Тут, как раз вовремя, вмешались ребята, и Вова Пакурару на этот раз утихомирился.
Однако спокойствия в школе все-таки не было.
На несостоявшемся собрании произошли мелкие, как будто ребяческие, стычки между Котелей и Пакурару, между бабкой Софронией и Игорем Браздяну… После них, однако, остались невидимые трещины, раскалывавшие все здание. Пусть даже их замазали несколькими взмахами малярной кисти, заделать их прочно нельзя было.
Как раз в эти дни утром в школу заглянул Миронюк. Он искал Мохова, но наткнулся на Каймакана и сказал, что райком интересуется делом Сидора Мазуре. Инструктор выразил желание поговорить с ним, если можно, не откладывая.
Каймакан послал за Моховым и Сидором, и тут, как бы невзначай, в школу явился и товарищ Дорох.
Он зашел в кабинет директора словно бы мимоходом, занятый другими, более важными делами. Его широкая шуба, вся в капельках растаявшего снега, была распахнута, и это придавало важному гостю вид добродушного здоровяка. Он встряхнул плечами, снял шубу и снова надел, но внакидку, отряхнул пушистую шапку-ушанку и подошел к письменному столу.
— Ну-ка, — бросил он вполголоса Каймакану, оглядев искоса присутствующих, — введи людей в курс дела. Управление трудовыми резервами интересуется, что делается в школе. Впрочем, Москва тоже…
Но, кроме Каймакана, его никто не слушал.
Миронюк и Сидор сидели в уголочке вплотную друг к другу и увлеченно беседовали, словно погрузившись в какой-то другой мир.
Сперва инструктор райкома словно бы подшучивал над Сидором, потом стал серьезен.
— Ну так вот, с тебя причитается, принимай поздравления. Твое прошлое признано, ты бывший подпольщик. Да, да, я сам переворошил архивы сигуранцы. Толстенное у тебя „дело“. Ничего не скажешь — подпольная типография, пытки, тюрьмы… здорово ты держался на допросах и в суде. В твоей папке удивительные вещи. „Гроза буржуазии“ — так тебя прозвали товарищи? — спросил Миронюк. — Это кое-что стоит!

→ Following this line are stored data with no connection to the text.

/-- `REFRESH` in `Idle` runs three frames before its busy-wait (R265). -/
theorem exec_refresh_reported (hidle : s.lstate = .idle) (h : exec .refresh s = .next t) (hend : t.seq = none) :
    Reported s.env t.rsp.status t.env := by
  rw [exec_refresh_idle hidle] at h
  obtain ⟨n, hn⟩ := refreshBody_seq s.refreshStarted
  exact (Ran.refreshBody s.refreshStarted).reported.waitTurn_or_answer hn (Host.Outcome.next.inj h).symm hend

/-- The gate's refusal makes no transfer (R161). -/
theorem answeredFail_sequenceError_reported (s : State) :
    Reported s.env (s.answeredFail .sequenceError).rsp.status (s.answeredFail .sequenceError).env := .ofNone nofun rfl rfl

/-- Every instruction that ends in the step that starts it reports its transfers. -/
theorem exec_reported (h : exec i s = .next t) (hend : t.seq = none) : Reported s.env t.rsp.status t.env := by
  cases hi : isLifecycle i with
  | false =>
    rcases exec_cases hi h with ⟨-, -, rfl⟩ | ⟨r, hran, -, -, rfl⟩
    · exact answeredFail_sequenceError_reported s
    · exact hran.reported.answer
  | true =>
    rcases isLifecycle_cases hi with rfl | rfl | rfl | rfl
    case inl =>
      rw [resetResult] at h
      obtain rfl := Host.Outcome.next.inj h
      exact .ofNone nofun rfl rfl
    case inr.inl => exact exec_init_reported h hend
    case inr.inr.inl =>
      by_cases hidle : s.lstate = .idle
      · exact exec_refresh_reported hidle h hend
      · rw [exec_refresh_not_idle hidle] at h
        obtain rfl := Host.Outcome.next.inj h
        exact answeredFail_sequenceError_reported s
    case inr.inr.inr =>
      obtain rfl := Host.Outcome.next.inj h
      exact waitTurn_reported (s := start tagBusyWait s) rfl hend

/-- Settles O50: a request ends in the step that starts it, or in a turn of its busy-wait. -/
theorem firstFailureReported : Obligations.FirstFailureReported := by
  intro s t hrun hend
  have hr : Reported s.env t.rsp.status t.env := by
    rcases hrun with ⟨i, h⟩ | ⟨q, hs, h⟩
    · exact exec_reported h hend
    · obtain rfl := resumeWait_next h
      exact waitTurn_reported hs hend
  exact ⟨hr.ok, hr.failed⟩

end Sys2Proof.Machine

— Ладно. Это, пожалуй, в насмешку…
— Ну, ну, брось! Я ведь своими глазами читал листовки, написанные и набранные тобой. И все-таки — ты уж меня извини — мне прямо не верится, что это тебя, именно тебя прозвали — „Грозой буржуазии“. Между нами говоря, ты больше похож на кроткого агнца. Иным я себе не представляю тебя. Все тебя восхищает, всех ты считаешь хорошими. И Каймакана, и других. Ни разу я не слышал, чтобы ты поднял голос против чего-то или критиковал кого-нибудь, даже когда тебя обижали…
— „Иов“… Так меня Топораш однажды назвал, уподобил многострадальному Иову. Ну что ж, пусть так. Там — „Гроза буржуазии“, здесь — агнец. Очень может быть.
Он некоторое время молчал, задумчиво глядя в окно.
— Знаешь, что я тебе скажу, — торопливо заговорил он снова. — Может, я и вправду Иов, но теперь мне легче сносить любую боль, потому что вокруг меня вы, свои люди. Ты как советский гражданин старше меня. Я ведь только в сорок четвертом вышел из-за решетки. Но я старше годами, пришлось мне вынести всякое, и потому оно и теперь все в ушах гудит, все маячит перед глазами… Вот ты говоришь, ты не слышал, чтоб я кого-нибудь критиковал. Это правда. Но ты пойми, у меня язык не поворачивается критиковать. Советский Союз не перестал быть для меня идеалом. Тем идеалом, о котором я мечтал в тюрьмах и который я проповедовал в тех моих листовках.